Fallen angels: flight path to outperformance?

Fallen angels can generate attractive returns when they come good, but not every bond is a recovery story waiting to happen. Times of economic crisis can give them a boost, but when moving towards economic recovery, other options within the high yield universe may be more interesting.

Fallen angels have recently ascended to saint-like status in the eyes of some fixed income investors.

A fallen angel is a bond that is downgraded from an investment-grade (IG) rating to high yield (HY). While sounding negative at the headline level, the downgrade can create opportunities for investors with the flexibility to invest across the credit spectrum.
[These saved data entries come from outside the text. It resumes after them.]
-- ==== Sys2Proof/Laws/State.lean ====
section
/-! SUPPORT. One lemma per field per named update of the state, each true by `rfl`. -/

namespace Sys2Proof.Machine

variable (s : State)

/-! ### returning -/

@[simp] theorem returning_cfg (o : Returned) : (s.returning o).cfg = s.cfg := rfl
@[simp] theorem returning_crcAcc (o : Returned) : (s.returning o).crcAcc = s.crcAcc := rfl
@[simp] theorem returning_crcValid (o : Returned) : (s.returning o).crcValid = s.crcValid := rfl
@[simp] theorem returning_txState (o : Returned) : (s.returning o).txState = s.txState := rfl
@[simp] theorem returning_txCrc (o : Returned) : (s.returning o).txCrc = s.txCrc := rfl
@[simp] theorem returning_txRemain (o : Returned) : (s.returning o).txRemain = s.txRemain := rfl
@[simp] theorem returning_chunkBuf (o : Returned) : (s.returning o).chunkBuf = s.chunkBuf := rfl
@[simp] theorem returning_rxBuf (o : Returned) : (s.returning o).rxBuf = s.rxBuf := rfl
@[simp] theorem returning_rxCount (o : Returned) : (s.returning o).rxCount = s.rxCount := rfl
@[simp] theorem returning_rxReady (o : Returned) : (s.returning o).rxReady = s.rxReady := rfl
@[simp] theorem returning_rxOvf (o : Returned) : (s.returning o).rxOvf = s.rxOvf := rfl
@[simp] theorem returning_txOut (o : Returned) : (s.returning o).txOut = s.txOut := rfl
@[simp] theorem returning_result (o : Returned) : (s.returning o).result = some o := rfl
@[simp] theorem returning_cfgIn (o : Returned) : (s.returning o).cfgIn = s.cfgIn := rfl
@[simp] theorem returning_captureReady (o : Returned) : (s.returning o).captureReady = s.captureReady := rfl
@[simp] theorem returning_pixels (o : Returned) : (s.returning o).pixels = s.pixels := rfl
@[simp] theorem returning_sinkHangsAt (o : Returned) : (s.returning o).sinkHangsAt = s.sinkHangsAt := rfl
@[simp] theorem returning_between (o : Returned) : (s.returning o).between = s.between := rfl
@[simp] theorem returning_consumedSignals (o : Returned) : (s.returning o).consumedSignals = s.consumedSignals := rfl
@[simp] theorem returning_regWrites (o : Returned) : (s.returning o).regWrites = s.regWrites := rfl
@[simp] theorem returning_regReads (o : Returned) : (s.returning o).regReads = s.regReads := rfl
@[simp] theorem returning_consumed (o : Returned) : (s.returning o).consumed = s.consumed := rfl
@[simp] theorem returning_handshake (o : Returned) : (s.returning o).handshake = s.handshake := rfl
@[simp] theorem returning_waiting (o : Returned) : (s.returning o).waiting = s.waiting := rfl
@[simp] theorem returning_polls (o : Returned) : (s.returning o).polls = s.polls := rfl
@[simp] theorem returning_envCfg (o : Returned) : (s.returning o).envCfg = s.envCfg := rfl
@[simp] theorem returning_controller (o : Returned) : (s.returning o).controller = s.controller := rfl
@[simp] theorem returning_agenda (o : Returned) : (s.returning o).agenda = s.agenda := rfl

/-! ### refusing -/

@[simp] theorem refusing_cfg (r : OpRefusal) : (s.refusing r).cfg = s.cfg := rfl
@[simp] theorem refusing_crcAcc (r : OpRefusal) : (s.refusing r).crcAcc = s.crcAcc := rfl
@[simp] theorem refusing_crcValid (r : OpRefusal) : (s.refusing r).crcValid = s.crcValid := rfl
@[simp] theorem refusing_txState (r : OpRefusal) : (s.refusing r).txState = s.txState := rfl
@[simp] theorem refusing_txCrc (r : OpRefusal) : (s.refusing r).txCrc = s.txCrc := rfl
@[simp] theorem refusing_txRemain (r : OpRefusal) : (s.refusing r).txRemain = s.txRemain := rfl
@[simp] theorem refusing_chunkBuf (r : OpRefusal) : (s.refusing r).chunkBuf = s.chunkBuf := rfl
@[simp] theorem refusing_rxBuf (r : OpRefusal) : (s.refusing r).rxBuf = s.rxBuf := rfl
@[simp] theorem refusing_rxCount (r : OpRefusal) : (s.refusing r).rxCount = s.rxCount := rfl
@[simp] theorem refusing_rxReady (r : OpRefusal) : (s.refusing r).rxReady = s.rxReady := rfl
@[simp] theorem refusing_rxOvf (r : OpRefusal) : (s.refusing r).rxOvf = s.rxOvf := rfl
@[simp] theorem refusing_txOut (r : OpRefusal) : (s.refusing r).txOut = s.txOut := rfl
@[simp] theorem refusing_result (r : OpRefusal) : (s.refusing r).result = some (.refused r) := rfl
@[simp] theorem refusing_cfgIn (r : OpRefusal) : (s.refusing r).cfgIn = s.cfgIn := rfl
@[simp] theorem refusing_captureReady (r : OpRefusal) : (s.refusing r).captureReady = s.captureReady := rfl
@[simp] theorem refusing_pixels (r : OpRefusal) : (s.refusing r).pixels = s.pixels := rfl
@[simp] theorem refusing_sinkHangsAt (r : OpRefusal) : (s.refusing r).sinkHangsAt = s.sinkHangsAt := rfl
@[simp] theorem refusing_between (r : OpRefusal) : (s.refusing r).between = s.between := rfl
@[simp] theorem refusing_consumedSignals (r : OpRefusal) : (s.refusing r).consumedSignals = s.consumedSignals := rfl
@[simp] theorem refusing_regWrites (r : OpRefusal) : (s.refusing r).regWrites = s.regWrites := rfl
@[simp] theorem refusing_regReads (r : OpRefusal) : (s.refusing r).regReads = s.regReads := rfl
@[simp] theorem refusing_consumed (r : OpRefusal) : (s.refusing r).consumed = s.consumed := rfl
@[simp] theorem refusing_handshake (r : OpRefusal) : (s.refusing r).handshake = s.handshake := rfl
@[simp] theorem refusing_waiting (r : OpRefusal) : (s.refusing r).waiting = s.waiting := rfl
@[simp] theorem refusing_polls (r : OpRefusal) : (s.refusing r).polls = s.polls := rfl
@[simp] theorem refusing_envCfg (r : OpRefusal) : (s.refusing r).envCfg = s.envCfg := rfl
@[simp] theorem refusing_controller (r : OpRefusal) : (s.refusing r).controller = s.controller := rfl
@[simp] theorem refusing_agenda (r : OpRefusal) : (s.refusing r).agenda = s.agenda := rfl

/-! ### hanging -/

@[simp] theorem hanging_cfg (c : Controller) : (s.hanging c).cfg = s.cfg := rfl
@[simp] theorem hanging_crcAcc (c : Controller) : (s.hanging c).crcAcc = s.crcAcc := rfl
@[simp] theorem hanging_crcValid (c : Controller) : (s.hanging c).crcValid = s.crcValid := rfl
@[simp] theorem hanging_txState (c : Controller) : (s.hanging c).txState = s.txState := rfl
@[simp] theorem hanging_txCrc (c : Controller) : (s.hanging c).txCrc = s.txCrc := rfl
@[simp] theorem hanging_txRemain (c : Controller) : (s.hanging c).txRemain = s.txRemain := rfl
@[simp] theorem hanging_chunkBuf (c : Controller) : (s.hanging c).chunkBuf = s.chunkBuf := rfl
@[simp] theorem hanging_rxBuf (c : Controller) : (s.hanging c).rxBuf = s.rxBuf := rfl
@[simp] theorem hanging_rxCount (c : Controller) : (s.hanging c).rxCount = s.rxCount := rfl
@[simp] theorem hanging_rxReady (c : Controller) : (s.hanging c).rxReady = s.rxReady := rfl
@[simp] theorem hanging_rxOvf (c : Controller) : (s.hanging c).rxOvf = s.rxOvf := rfl
@[simp] theorem hanging_txOut (c : Controller) : (s.hanging c).txOut = s.txOut := rfl
@[simp] theorem hanging_result (c : Controller) : (s.hanging c).result = none := rfl
@[simp] theorem hanging_cfgIn (c : Controller) : (s.hanging c).cfgIn = s.cfgIn := rfl
@[simp] theorem hanging_captureReady (c : Controller) : (s.hanging c).captureReady = s.captureReady := rfl
@[simp] theorem hanging_pixels (c : Controller) : (s.hanging c).pixels = s.pixels := rfl
@[simp] theorem hanging_sinkHangsAt (c : Controller) : (s.hanging c).sinkHangsAt = s.sinkHangsAt := rfl
@[simp] theorem hanging_between (c : Controller) : (s.hanging c).between = s.between := rfl
@[simp] theorem hanging_consumedSignals (c : Controller) : (s.hanging c).consumedSignals = s.consumedSignals := rfl
@[simp] theorem hanging_regWrites (c : Controller) : (s.hanging c).regWrites = s.regWrites := rfl
@[simp] theorem hanging_regReads (c : Controller) : (s.hanging c).regReads = s.regReads := rfl
@[simp] theorem hanging_consumed (c : Controller) : (s.hanging c).consumed = s.consumed := rfl
@[simp] theorem hanging_handshake (c : Controller) : (s.hanging c).handshake = s.handshake := rfl
@[simp] theorem hanging_waiting (c : Controller) : (s.hanging c).waiting = s.waiting := rfl
@[simp] theorem hanging_polls (c : Controller) : (s.hanging c).polls = s.polls := rfl
@[simp] theorem hanging_envCfg (c : Controller) : (s.hanging c).envCfg = s.envCfg := rfl
@[simp] theorem hanging_controller (c : Controller) : (s.hanging c).controller = c := rfl
@[simp] theorem hanging_agenda (c : Controller) : (s.hanging c).agenda = s.agenda := rfl

/-! ### emit -/

@[simp] theorem emit_cfg (bs : List Byte) : (s.emit bs).cfg = s.cfg := rfl
@[simp] theorem emit_crcAcc (bs : List Byte) : (s.emit bs).crcAcc = s.crcAcc := rfl
@[simp] theorem emit_crcValid (bs : List Byte) : (s.emit bs).crcValid = s.crcValid := rfl
@[simp] theorem emit_txState (bs : List Byte) : (s.emit bs).txState = s.txState := rfl
@[simp] theorem emit_txCrc (bs : List Byte) : (s.emit bs).txCrc = s.txCrc := rfl
@[simp] theorem emit_txRemain (bs : List Byte) : (s.emit bs).txRemain = s.txRemain := rfl
@[simp] theorem emit_chunkBuf (bs : List Byte) : (s.emit bs).chunkBuf = s.chunkBuf := rfl
@[simp] theorem emit_rxBuf (bs : List Byte) : (s.emit bs).rxBuf = s.rxBuf := rfl
@[simp] theorem emit_rxCount (bs : List Byte) : (s.emit bs).rxCount = s.rxCount := rfl
@[simp] theorem emit_rxReady (bs : List Byte) : (s.emit bs).rxReady = s.rxReady := rfl
@[simp] theorem emit_rxOvf (bs : List Byte) : (s.emit bs).rxOvf = s.rxOvf := rfl
@[simp] theorem emit_txOut (bs : List Byte) : (s.emit bs).txOut = s.txOut ++ bs := rfl
@[simp] theorem emit_result (bs : List Byte) : (s.emit bs).result = s.result := rfl
@[simp] theorem emit_cfgIn (bs : List Byte) : (s.emit bs).cfgIn = s.cfgIn := rfl
@[simp] theorem emit_captureReady (bs : List Byte) : (s.emit bs).captureReady = s.captureReady := rfl
@[simp] theorem emit_pixels (bs : List Byte) : (s.emit bs).pixels = s.pixels := rfl
@[simp] theorem emit_sinkHangsAt (bs : List Byte) : (s.emit bs).sinkHangsAt = s.sinkHangsAt := rfl
@[simp] theorem emit_between (bs : List Byte) : (s.emit bs).between = s.between := rfl
@[simp] theorem emit_consumedSignals (bs : List Byte) : (s.emit bs).consumedSignals = s.consumedSignals := rfl
@[simp] theorem emit_regWrites (bs : List Byte) : (s.emit bs).regWrites = s.regWrites := rfl
@[simp] theorem emit_regReads (bs : List Byte) : (s.emit bs).regReads = s.regReads := rfl
@[simp] theorem emit_consumed (bs : List Byte) : (s.emit bs).consumed = s.consumed := rfl
@[simp] theorem emit_handshake (bs : List Byte) : (s.emit bs).handshake = s.handshake := rfl
@[simp] theorem emit_waiting (bs : List Byte) : (s.emit bs).waiting = s.waiting := rfl
@[simp] theorem emit_polls (bs : List Byte) : (s.emit bs).polls = s.polls := rfl
@[simp] theorem emit_envCfg (bs : List Byte) : (s.emit bs).envCfg = s.envCfg := rfl
@[simp] theorem emit_controller (bs : List Byte) : (s.emit bs).controller = s.controller := rfl
@[simp] theorem emit_agenda (bs : List Byte) : (s.emit bs).agenda = s.agenda := rfl

/-! ### openFrame -/

@[simp] theorem openFrame_cfg (addr cmd : Byte) (n : Nat) : (s.openFrame addr cmd n).cfg = s.cfg := rfl
@[simp] theorem openFrame_crcAcc (addr cmd : Byte) (n : Nat) : (s.openFrame addr cmd n).crcAcc = s.crcAcc := rfl
@[simp] theorem openFrame_crcValid (addr cmd : Byte) (n : Nat) : (s.openFrame addr cmd n).crcValid = s.crcValid := rfl
@[simp] theorem openFrame_txState (addr cmd : Byte) (n : Nat) : (s.openFrame addr cmd n).txState = .payload := rfl
@[simp] theorem openFrame_txCrc (addr cmd : Byte) (n : Nat) : (s.openFrame addr cmd n).txCrc = crc16Update s.cfg.crcSeed (header s.cfg addr cmd n) := rfl
@[simp] theorem openFrame_txRemain (addr cmd : Byte) (n : Nat) : (s.openFrame addr cmd n).txRemain = BitVec.ofNat 32 n := rfl
@[simp] theorem openFrame_chunkBuf (addr cmd : Byte) (n : Nat) : (s.openFrame addr cmd n).chunkBuf = s.chunkBuf := rfl
@[simp] theorem openFrame_rxBuf (addr cmd : Byte) (n : Nat) : (s.openFrame addr cmd n).rxBuf = s.rxBuf := rfl
@[simp] theorem openFrame_rxCount (addr cmd : Byte) (n : Nat) : (s.openFrame addr cmd n).rxCount = s.rxCount := rfl
@[simp] theorem openFrame_rxReady (addr cmd : Byte) (n : Nat) : (s.openFrame addr cmd n).rxReady = s.rxReady := rfl
@[simp] theorem openFrame_rxOvf (addr cmd : Byte) (n : Nat) : (s.openFrame addr cmd n).rxOvf = s.rxOvf := rfl
@[simp] theorem openFrame_txOut (addr cmd : Byte) (n : Nat) : (s.openFrame addr cmd n).txOut = s.txOut ++ header s.cfg addr cmd n := rfl
@[simp] theorem openFrame_result (addr cmd : Byte) (n : Nat) : (s.openFrame addr cmd n).result = s.result := rfl
@[simp] theorem openFrame_cfgIn (addr cmd : Byte) (n : Nat) : (s.openFrame addr cmd n).cfgIn = s.cfgIn := rfl
@[simp] theorem openFrame_captureReady (addr cmd : Byte) (n : Nat) : (s.openFrame addr cmd n).captureReady = s.captureReady := rfl
@[simp] theorem openFrame_pixels (addr cmd : Byte) (n : Nat) : (s.openFrame addr cmd n).pixels = s.pixels := rfl
@[simp] theorem openFrame_sinkHangsAt (addr cmd : Byte) (n : Nat) : (s.openFrame addr cmd n).sinkHangsAt = s.sinkHangsAt := rfl
@[simp] theorem openFrame_between (addr cmd : Byte) (n : Nat) : (s.openFrame addr cmd n).between = s.between := rfl
@[simp] theorem openFrame_consumedSignals (addr cmd : Byte) (n : Nat) : (s.openFrame addr cmd n).consumedSignals = s.consumedSignals := rfl
@[simp] theorem openFrame_regWrites (addr cmd : Byte) (n : Nat) : (s.openFrame addr cmd n).regWrites = s.regWrites := rfl
@[simp] theorem openFrame_regReads (addr cmd : Byte) (n : Nat) : (s.openFrame addr cmd n).regReads = s.regReads := rfl
@[simp] theorem openFrame_consumed (addr cmd : Byte) (n : Nat) : (s.openFrame addr cmd n).consumed = s.consumed := rfl
@[simp] theorem openFrame_handshake (addr cmd : Byte) (n : Nat) : (s.openFrame addr cmd n).handshake = s.handshake := rfl
@[simp] theorem openFrame_waiting (addr cmd : Byte) (n : Nat) : (s.openFrame addr cmd n).waiting = s.waiting := rfl
@[simp] theorem openFrame_polls (addr cmd : Byte) (n : Nat) : (s.openFrame addr cmd n).polls = s.polls := rfl
@[simp] theorem openFrame_envCfg (addr cmd : Byte) (n : Nat) : (s.openFrame addr cmd n).envCfg = s.envCfg := rfl
@[simp] theorem openFrame_controller (addr cmd : Byte) (n : Nat) : (s.openFrame addr cmd n).controller = s.controller := rfl
@[simp] theorem openFrame_agenda (addr cmd : Byte) (n : Nat) : (s.openFrame addr cmd n).agenda = s.agenda := rfl
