-- ==== Sys2Proof/Tests/Slice0.lean ====
section
/-! SUPPORT. Tests. Expected values are those of 95_test_vectors.md (V and P numbers), of the rules' own examples, or written out
from the tables of 30_encoding.md; and for every obligation with hypotheses a witness that meets them, clause by clause. -/

namespace Sys2Proof.Tests

open Sys2Proof Sys2Proof.Machine

/-! ### The example engine of 95_test_vectors.md -/

/-- The conventions of 95_test_vectors.md. -/
def conf (e : WireEndian) : Configuration :=
  { magic := ⟨0xA1, 0xB2, 0xC3, 0xD4⟩, endian := e, crcSeed := 0xFFFF, codes := .default, rxBufSize := 64, chunkMax := 64 }

/-- Parameters of the environment for tests. -/
def env : EnvConfig := { retryBudget := 2, failPolicy := .halt, negotiatePolicy := .once, readFailStatus := 0xE1 }

/-- The start state of every vector. -/
def start (e : WireEndian) : State := { State.afterReset (conf e) with envCfg := env }

/-- The state after operations; the start state where one does not complete. -/
def after (is : List Instr) (s : State) : State :=
  match runAll is s with
  | .next t => t
  | .fault _ | .refused _ => s

/-- The operations complete. -/
def completes (is : List Instr) (s : State) : Bool :=
  match runAll is s with
  | .next _ => true
  | .fault _ | .refused _ => false

/-- A big-endian engine, ready for an image of these samples. -/
def withSamples (e : WireEndian) (qs : List Half) : State := { start e with captureReady := true, pixels := qs }

/-- V4.3: a WriteRegister frame, big-endian. -/
def writeFrame : List Byte := [0xA1, 0xB2, 0xC3, 0xD4, 0x01, 0x00, 0x00, 0x00, 0x0E, 0x10, 0x12, 0x34, 0xDA, 0xD2]

/-- V4.1: an empty Ack frame, big-endian. -/
def ackFrame : List Byte := [0xA1, 0xB2, 0xC3, 0xD4, 0x01, 0x00, 0x00, 0x00, 0x0C, 0x00, 0x7E, 0xD7]

/-- V9.3: a frame of two payload bytes is open. -/
def opened : State := after [.txBegin 0x01 0x10 2] (start .be)

/-- V4.3 is buffered and announced. -/
def announced : State := after (rxFeed writeFrame) (start .be)

/-- These bytes are buffered and announced. -/
def fed (bs : List Byte) : State := after (rxFeed bs) (start .be)

/-- The byte sink does not return from a write that starts `k` bytes further on. -/
def hungAt (k : Nat) (s : State) : State := { s with sinkHangsAt := some (s.txOut.length + k) }

/-- The byte sink no longer returns. -/
def hung (s : State) : State := hungAt 0 s

/-! ### WellFormed: each check refuses an ill-formed term -/

theorem test_wf_accepts : wellFormed .default (.ack 0x01 [0x07]) = true ∧ wellFormed .default (.unknown 0x01 0x7F []) = true := by
  decide

theorem test_wf_refuses_assigned_unknown : wellFormed .default (.unknown 0x01 0x11 []) = false := by decide

theorem test_wf_refuses_long_payload (p : List Byte) (h : p.length = 4294967284) (addr : Byte) :
    wellFormed .default (.ack addr p) = false ∧ wellFormed .default (.formatSet addr p) = false
      ∧ wellFormed .default (.imageData addr p) = false ∧ wellFormed .default (.writeRegister addr p) = false
      ∧ wellFormed .default (.readRegister addr p) = false ∧ wellFormed .default (.unknown addr 0x7F p) = false := by
  simp [wellFormed, h, maxPayload]

/-- R6: `0x10` for both register commands. -/
theorem test_wf_refuses_equal_codes : ({ CommandCodes.default with readReg := 0x10 } : CommandCodes).distinct = false := by decide

/-! ### Decoding: words written out from R75, R76 and R64, one for each constructor, and the opcode table's words -/

theorem test_decode_crc :
    decodeOperation [0x40, 0xFF, 0xFE] = .ok (.crcLoad 0xFFFE) ∧ decodeOperation [0x41, 0x31] = .ok (.crcByte 0x31)
      ∧ decodeOperation [0x42, 0x31, 0x32] = .ok (.crcBlock [0x31, 0x32]) ∧ decodeOperation [0x43] = .ok .crcRead := by decide

theorem test_decode_tx :
    decodeOperation [0x50, 0x01, 0x02, 0xF3, 0xFF, 0xFF, 0xFF] = .ok (.txBegin 0x01 0x02 4294967283)
      ∧ decodeOperation [0x51, 0x11, 0x22] = .ok (.txChunk [0x11, 0x22]) ∧ decodeOperation [0x52] = .ok .txEnd
      ∧ decodeOperation [0x53, 0x01, 0x10, 0x12, 0x34] = .ok (.txFrame 0x01 0x10 [0x12, 0x34])
      ∧ decodeOperation [0x54, 0x01, 0x00, 0xBE, 0xEF, 0x34] = .ok (.txAck 0x01 0x00 0xBEEF 0x34)
      ∧ decodeOperation [0x55, 0x01, 0x04, 0x01, 0x40, 0x00, 0xF0] = .ok (.txFormatSet 0x01 4 320 240)
      ∧ decodeOperation [0x56, 0x01, 0x00, 0x02, 0x00, 0x03] = .ok (.txImage 0x01 2 3) := by decide

theorem test_decode_rx :
    decodeOperation [0x60, 0xA1] = .ok (.rxByte 0xA1) ∧ decodeOperation [0x61] = .ok .rxBoundary
      ∧ decodeOperation [0x62] = .ok .rxDecode ∧ decodeOperation [0x63] = .ok .rxProcess
      ∧ decodeOperation [0x7F] = .ok .reset := by decide

theorem test_decode_commands :
    decodeFrame .default 0x01 0x00 [] = .ack 0x01 [] ∧ decodeFrame .default 0x01 0x01 [4] = .formatSet 0x01 [4]
      ∧ decodeFrame .default 0x01 0x02 [1, 2] = .imageData 0x01 [1, 2]
      ∧ decodeFrame .default 0x01 0x10 [0x12, 0x34] = .writeRegister 0x01 [0x12, 0x34]
      ∧ decodeFrame .default 0x01 0x11 [0xBE, 0xEF, 0x12] = .readRegister 0x01 [0xBE, 0xEF, 0x12]
      ∧ decodeFrame .default 0x01 0x7F [0xAA] = .unknown 0x01 0x7F [0xAA]
      ∧ decodeFrame .default 0x01 0x03 [] = .unknown 0x01 0x03 [] := by decide
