-- ==== Sys2Proof/Config.lean ====
section
/-! DEFINITION. The parameters of `00_scope.md` R7 and the free values: what the spec leaves open. A free value is a
constant with no body, so nothing can be proved about which value it is. -/

namespace Sys2Proof.Config

/-- `HDR_SIZE`: the container header's size, and the offset of the image header table (R7). -/
abbrev hdrSize : Nat := 12

/-- `IHDR_SIZE`: size and stride of one image header (R7). -/
abbrev ihdrSize : Nat := 12

/-- `DIM_MAX`: the largest width and the largest height (R7). -/
abbrev dimMax : Nat := 256

/-- `CM` has 2^33 byte cells (`CAW` of R7, R35). -/
abbrev cmCells : Nat := 2 ^ 33

/-- `PM_DEPTH`: cells of pixel memory (R7, R36). -/
abbrev pmDepth : Nat := 65536

/-- `ENC_VERSION`: the version the unit emits (R7, R146). -/
abbrev encVersion : U16 := 3

/-- `MAGIC_TAG[0] ++ MAGIC_TAG[1] ++ MAGIC_TAG[2] ++ MAGIC_TAG[3]` of a machine at reset: an OPEN parameter (R7, D5,
U12). Log 1. -/
opaque magicTag : U32

/-- The byte in a container cell that nothing has written since the reset numbered `epoch` (R39, U6: any value).
Log 3. -/
opaque freeByte : (epoch address : Nat) → Byte

/-- The pixel in a cell of `PM` or `SLB` whose contents are unspecified since the event numbered `epoch` (R39, R277,
U5, U6: any value). Log 4, log 5. -/
opaque freePixel : (epoch index : Nat) → Pixel

/-- What a register other than `STATUS` reads as while `STATUS.BUSY = 1` (R21, U3: any value). Log 14. -/
opaque freeRegister : (count : Nat) → BitVec 34

end Sys2Proof.Config
end

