-- ==== Sys2Proof/WellFormed.lean ====
section
/-! DEFINITION. Which terms of `Instr` are records or commands that an encoding can stand for. The field widths are
in the types; the one relation between fields is that a chunk holds `run_length + 1` pixel words (R94). -/

namespace Sys2Proof

/-- "+4 onward `run_length + 1` pixel words of format P" (R94), the count computed without truncation (R98). -/
def chunkWordsMatch (runLength : U16) (pixels : List U16) : Bool :=
  pixels.length == runLength.toNat + 1

/-- An instruction that some encoding stands for. -/
def Instr.wf : Instr → Bool
  | .to16 => true
  | .to24 => true
  | .clr => true
  | .hdrGet => true
  | .ihdrGet => true
  | .rawDec => true
  | .pkDec => true
  | .imgDec => true
  | .hdrPut => true
  | .ihdrPut => true
  | .rawEnc => true
  | .imgEnc => true
  | .containerHeader _ _ _ _ _ => true
  | .imageHeader _ _ _ _ _ => true
  | .packedPreamble _ => true
  | .chunk _ runLength pixels => chunkWordsMatch runLength pixels
  | .pixel _ _ _ => true

end Sys2Proof
end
The bond’s move down the rating categories can result in price dislocation, as investors who can only hold IG become forced sellers, widening the bond’s spread versus similarly rated peers. We’re not seeing as much forced selling as was the case historically, as more investors opt for unconstrained fixed income strategies, but nonetheless, it still occurs to a degree.

Fallen angels also have the potential to rebrand as ‘rising stars’ – where they regain their IG status, pricing higher as a result. In this scenario, the issuer company has typically been downgraded for a specific reason, quickly makes changes to address it (such as issuing equity), or the macro environment shifts significantly, and its results improve. Its shelf life as HY company is short.

Identifying the fallen angels that quickly convert to rising stars is perhaps the ultimate HY trade. Conversely, holding bonds that continue to be downgraded – so-called ‘falling knives’ – represents the downside of angel ownership.

In between the star ‘winners’ and the knife ‘losers’ is the common outcome for a fallen angel bond. Here, the rating downgrade is usually driven by the company holding too much debt or the sector being in collapse and leverage goes up – these types of scenarios take a long time to unwind, the bond loses its angel accolade and becomes a normal BB.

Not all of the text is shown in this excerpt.